▶ [DATA FOR THIS TASK]:
/-- A block of K reflectors of length 2, CAP 2, with a policy, a log of LMAX records and a target of one line; its environment. -/
def block (k : Nat) (pol : BitVec 2) (lmax : BitVec 16) : Orth :=
  { Orth.start with n := 2, k := BitVec.ofNat 6 k, cap := 2, pol := pol, lpin := 1, lva := BitVec.ofNat 55 windowBase
                    lmax := lmax, bside := 0, bpin := 1, bcols := 1, bva := BitVec.ofNat 55 windowBase }
noncomputable def orthEnv (x : Word) (step : Nat) (logged : Bool) : OEnv :=
  let s := lining x (.oqacc 0 3 9) (opOqacc 0 3 9)
  let r := lineEnv s (firstEntry s)
  { r with step := step, logged := logged, e := { r.e with c := { r.e.c with ga := x, gb := 0x100000001 } } }
/-- The reads of n words from word i of the image at x, in a memory whose image has K = k, N = 1 and CAP = 1; word 0 of it. -/
noncomputable def imageReads (x : Word) (k i n : Nat) : Except Stop (List Nat) :=
  let r := orthEnv x 0 false
  vReads r.s r.t (memSetNat [] (tcmKey 0 0) 8 (1 + 2 ^ 24 * k + 2 ^ 32)) 1 8
    ((List.range n).map (fun j => x + BitVec.ofNat 64 (8 * (i + j))))
def imageWord (k : Nat) : Nat → Nat | 0 => 1 + 2 ^ 24 * k + 2 ^ 32 | _ => 0
/-- dot(x, x) over the elements of v3 behind a pivot at 0. -/
noncomputable def behind (v : BitVec 32768) : Nat :=
  let r := orthEnv 0 0 false
  let e : VEnv := { r.e with t := { r.e.t with v := r.e.t.v.setIfInBounds 3 v } }
  let x (i : Nat) : Nat := (lineIn e (block 1 0 0) 3 i).1
  (dotOf .fp32 x x ((List.range 2).filter (fun i => decide (0 < i)))).1 % 2 ^ 31

theorem test_OrthogonalResults_image_met :
    isOkay (some (imageReads (tcm 0) 0 0 8)) = true ∧ imageBad (fun _ => 0) ∧ ¬ imageBad (imageWord 1) ∧
    isOkay (some (imageReads (tcm 0) 1 8 2)) = true ∧ (stopOf (some (imageReads (tcm 4096) 0 0 8))).isSome = true ∧
    (stopOf (some (imageReads (tcm 4032) 1 8 2))).isSome = true ∧ behind 0 = 0 ∧ behind (words32 [0x3F800000, 0x3F800000]) ≠ 0 ∧
    (let r := orthEnv 0 0 true
     isOkay (some (vReads r.s r.t r.view 1 4 [tcm 0, tcm 4])) = true ∧
     (stopOf (some (vReads r.s r.t r.view 1 4 [tcm 4096]))).isSome = true) := by decide +kernel

theorem test_OrthogonalResults_met :
    (∀ b ∈ [false, true], (orthEnv 0 0 b).logged = b) ∧ (block 1 0 0).k ≠ (block 1 0 0).cap ∧ (block 2 0 0).k = (block 2 0 0).cap ∧
    (block 2 0 0).pol = 0 ∧ (block 2 1 0).pol ≠ 0 ∧ (block 2 1 0).lcount = (block 2 1 0).lmax ∧
    (block 2 1 1).lcount ≠ (block 2 1 1).lmax ∧ targetCount (block 2 1 1) = 1 ∧ (orthEnv 0 0 true).step < 1 ∧
    1 ≤ (orthEnv 0 1 true).step ∧ (block 1 0 0).n.toNat = 2 ∧ (block 0 0 0).k = 0 ∧ (block 1 0 1).lmax ≠ 0 ∧
    (block 1 0 1).lcount < (block 1 0 1).lmax ∧ (block 1 0 0).lmax = 0 ∧
    { block 1 0 1 with lcount := 1 }.lmax ≤ { block 1 0 1 with lcount := 1 }.lcount ∧
    (0 : Word).toNat < 2 ∧ 2 ≤ (2 : Word).toNat ∧ (tcm 4).toNat % 8 ≠ 0 ∧ (tcm 0).toNat % 8 = 0 ∧ (0x100000001 : Word).toNat / 2 ^ 32 % 2 ^ 16 = 1 := by decide +kernel

/-! ### Hypotheses of single clauses: commands, scrub, starts, links -/

/-- A full pass and a range that ends in stack 7's last beat; which beats they meet, with a stack left out. -/
theorem test_DeviceCommands_scrub_met :
    Accepts awake (.scrubFullPass (cmd 0 0x1FF 0 0)) ∧ Accepts awake (.scrubRange (cmd 0 0x280 0x7FFFFFFFC0 64)) ∧
    goodBytes 0x7FFFFFFFC0 64 ∧ (0x1FF : Word).toNat < 768 ∧ (0x280 : Word).toNat.testBit 7 = true ∧
    (0x280 : Word).toNat.testBit 0 = false ∧ swf (fun _ => ((0, 0) : Nat × Nat)) none (awake.stack 7).pass = true ∧
    (0x7FFFFFFFC0 < 7 * 2 ^ 36 + (2 ^ 25 - 1) / 4 * 2 ^ 13 + 31 * 2 ^ 8 + (2 ^ 25 - 1) % 4 * 64 + 64 ∧
      7 * 2 ^ 36 + (2 ^ 25 - 1) / 4 * 2 ^ 13 + 31 * 2 ^ 8 + (2 ^ 25 - 1) % 4 * 64 < 2 ^ 39) :=
  ⟨accepts rfl (by decide +kernel), accepts rfl (by decide +kernel), by decide +kernel⟩

/-- A slot that nobody may use, with no pass, one beat of one, and two. -/
def passing (n : Nat) : State := shared.modStack 0 (fun k => { k with pass := sset (0, 0) [] 5 (7, n) })
theorem test_SlotsAndClock_pass_met :
    (∀ n ∈ [0, 1, 2], (sget (0, 0) ((passing n).stack 0).pass 5).2 = n ∧
      swf (fun _ => ((0, 0) : Nat × Nat)) none ((passing n).stack 0).pass = true ∧
      swf (fun _ => (0 : Nat)) none ((passing n).stack 0).patrol = true) ∧
    (∀ j ∈ List.range 64, ∀ c, slotOwner ((shared.stack 0).table 5) (3 + j) = some c → (0 : BitVec 8).getLsbD c = false) ∧
    (((passing 1).modStack 0 (fun k => k.passSlot 5 3 0)).stack 0).served = none := by
  refine ⟨by decide +kernel, fun _ _ c _ => by simp, by decide +kernel⟩

/-- A store of before a reset; the region of its byte, due a scrub. -/
theorem test_StartAndPower_scrub_met :
    (∃ u ∈ buffered.strands, u.life ≠ .unused ∧ ∃ b ∈ u.sbuf, 0x100 ∈ b.keys) ∧
    Accepts buffered (.resetWarm (cmd 0 0 0 0)) ∧ 0x3FFFFFF / 2 ^ 26 ∈ { started .warmStart 5 0 none with scrubDue := [0] }.scrubDue ∧
    (cmd 0 0 0 0).flags = 0 ∧ awake.mode = .ready :=
  ⟨⟨buffered.cur, by decide +kernel⟩, accepts rfl (by decide +kernel), by decide +kernel⟩

/-- A route entry of die 1, and one that raises link 17 of it. -/
theorem test_LinkControl_kinds_met :
    linkEntryOk 0x1F1F1F1F00090FFF1F11 = true ∧ 0x1F1F1F1F00090FFF1F11 % 16 = 1 ∧ linkEntryOk 0x11113 = true ∧
    0x11113 % 16 = 3 ∧ (0x11113 : Nat).testBit 16 = true ∧ ((0x11113 : Nat).testBit 4 = true) ∧
    (linked.link 0).state = .up ∧ linkEntryOk 0x10003 = true ∧ (awake.link 35).state ≠ .up ∧
    (Config.free awake.free % 2 = 1 ∨ Config.free awake.free % 2 = 0) := by
  refine ⟨by decide +kernel, by decide, by decide +kernel, by decide, by decide, by decide, by decide, by decide +kernel, by decide, ?_⟩
  omega

theorem test_PartitionCommands_end_met :
    Accepts seven (.partitionDestroy (cmd 7 0 0 0)) ∧ (seven.part? 0).isSome = true ∧ (seven.part? 7).isSome = true ∧
    slotNibble 0xF 0 = 8 + 7 := ⟨accepts rfl (by decide +kernel), by decide, by decide, by decide⟩

theorem test_ScalarFrame_more_met :
    destination (.luim 31 0) = some 31 ∧ destination (.apc 31 0) = some 31 ∧ destination (.cAdd 7 6) = some 15 ∧
    destination (.faddS 8 9 10 5) = some 8 ∧ destination (.faddS 8 9 10 6) = none ∧
    (∃ t, exec (.luim 31 0) ready = .next t) ∧ (∃ t, exec (.cAdd 7 6) ready = .next t) :=
  ⟨rfl, rfl, rfl, rfl, rfl, ⟨_, rfl⟩, ⟨_, rfl⟩⟩

/-- A handle without an image, an index without a descriptor, 4,096 notices owed, an unaligned and an unmapped descriptor. -/
theorem test_FarmCommands_errors_met :
    Accepts (imaged .held) (.startFarm (cmd 0 1 0 0)) ∧ Accepts (imaged .held) (.startFarm { cmd 0 0x10000 0 0 with flags := 1 }) ∧
    Accepts (imaged .held) (.startFarmDirect (cmd 0 0x8000000000000000 0x104 0)) ∧
    Accepts (imaged .held) (.startFarmDirect (cmd 0 0xC000000000000000 0 0)) ∧
    (0xC000000000000000 : Word).getLsbD 62 = true ∧ (0xC000000000000000 : Word).getLsbD 63 = true ∧
    (∃ q im, (imaged .held).part? 0 = some q ∧ q.ptbase ≠ 0 ∧ q.images.find? (fun x => x.1 == 1) = none ∧
      q.images.find? (fun x => x.1 == 0) = some (0, im) ∧ im.farms[1]? = none) ∧
    4096 ≤ State.owed { imaged .held with notices := List.replicate 4096 { answer1 with opcode := 4 } } ∧
    (0x104 : Word).toNat % 8 ≠ 0 ∧ fdescKeys { imaged .held with mem := [] } 0 0x100 = none :=
  ⟨accepts rfl (by decide +kernel), accepts rfl (by decide +kernel), accepts rfl (by decide +kernel), accepts rfl (by decide +kernel),
    by decide, by decide, ⟨_, _, rfl, by decide +kernel, by decide, rfl, by decide⟩, by decide +kernel⟩

end Sys2Proof.Tests
end

/-! Starts, resets and power (R50, R69 to R72): what each step of a start does, what a step that fails leaves, what a reset
begins with. -/

namespace Sys2Proof.Machine

open Sys2Proof.Claims

/-! ### Reads after entries are dropped -/

/-- Dropping entries by their key alone: a key kept reads as before, a key dropped as one not listed. -/
theorem sget_filter_key {α : Type} (p : Nat → Bool) (d : α) (l : Sparse α) (k : Nat) :
    sget d (l.filter (fun c => p c.1)) k = if p k then sget d l k else d := by
  induction l with
  | nil => simp [sget]
  | cons x r ih =>
    obtain ⟨i, v⟩ := x
    by_cases hi : i = k
    · subst hi
      by_cases hp : p i <;> simp [hp, sget, ih]
    · by_cases hp : p i <;> simp [hp, hi, sget, ih]

/-- A byte of HBM or of the second tier that nothing has written reads zero (R70). -/
theorem memDefault_of_lt {k : Nat} (h : k < 2 ^ 41) : memDefault k = 0 := by
  unfold memDefault
  rw [if_pos (by omega)]

theorem memRead_clearKeys (s : State) (lo hi k : Nat) :
    memRead (s.clearKeys lo hi).mem k = if lo ≤ k ∧ k < hi then memDefault k else memRead s.mem k := by
  unfold memRead State.clearKeys
  dsimp only
  rw [sget_filter_key (fun j => !(decide (lo ≤ j) && decide (j < hi)))]
  by_cases h : lo ≤ k ∧ k < hi
  · simp [h]
  · rw [if_neg h, if_pos (by simp; omega)]

/-! ### The scrub of a warm start (R71) -/

/-- A 64 MiB region becomes memory that nothing has written. -/
noncomputable def State.clearRegion (s : State) (n : Nat) : State := s.clearKeys (n * 2 ^ 26) ((n + 1) * 2 ^ 26)

/-- A region that held no write in flight: a free value says whether it is cleared. -/
noncomputable def State.clearIfUnknown (s : State) (n : Nat) : State :=
  if s.draw.1 % 2 = 1 then s.draw.2.clearRegion n else s.draw.2

/-- The module after the regions that are due a scrub. -/
noncomputable def State.scrubbed (s : State) : State := { s.scrubDue.foldl State.clearRegion s with scrubDue := [] }

theorem warmScrub_eq (s : State) : s.warmScrub = s.scrubbed.regions.foldl State.clearIfUnknown s.scrubbed := rfl

/-- The same mode, and each byte as it was or as memory that nothing has written. -/
structure KeptOrCleared (s t : State) : Prop where
  mode : t.mode = s.mode
  byte : ∀ k, memRead t.mem k = memRead s.mem k ∨ memRead t.mem k = memDefault k

theorem KeptOrCleared.of_eq {s t : State} (hmode : t.mode = s.mode) (hmem : t.mem = s.mem) : KeptOrCleared s t :=
  ⟨hmode, fun _ => .inl (by rw [hmem])⟩

/-- What reads as unwritten memory still does. -/
theorem KeptOrCleared.default {s t : State} (h : KeptOrCleared s t) {k : Nat} (hk : memRead s.mem k = memDefault k) :
    memRead t.mem k = memDefault k := (h.byte k).elim (fun e => e.trans hk) id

▶ [WORK INSTRUCTIONS]:
The lines from the top of the data above down to the line containing "noncomputable def imageReads" are to be copied exactly; no other line should appear.

▶ [RESPONSE AREA]:
/-- A block of K reflectors of length 2, CAP 2, with a policy, a log of LMAX records and a target of one line; its environment. -/
def block (k : Nat) (pol : BitVec 2) (lmax : BitVec 16) : Orth :=
  { Orth.start with n := 2, k := BitVec.ofNat 6 k, cap := 2, pol := pol, lpin := 1, lva := BitVec.ofNat 55 windowBase
                    lmax := lmax, bside := 0, bpin := 1, bcols := 1, bva := BitVec.ofNat 55 windowBase }
noncomputable def orthEnv (x : Word) (step : Nat) (logged : Bool) : OEnv :=
  let s := lining x (.oqacc 0 3 9) (opOqacc 0 3 9)
  let r := lineEnv s (firstEntry s)
  { r with step := step, logged := logged, e := { r.e with c := { r.e.c with ga := x, gb := 0x100000001 } } }
/-- The reads of n words from word i of the image at x, in a memory whose image has K = k, N = 1 and CAP = 1; word 0 of it. -/
noncomputable def imageReads (x : Word) (k i n : Nat) : Except Stop (List Nat) :=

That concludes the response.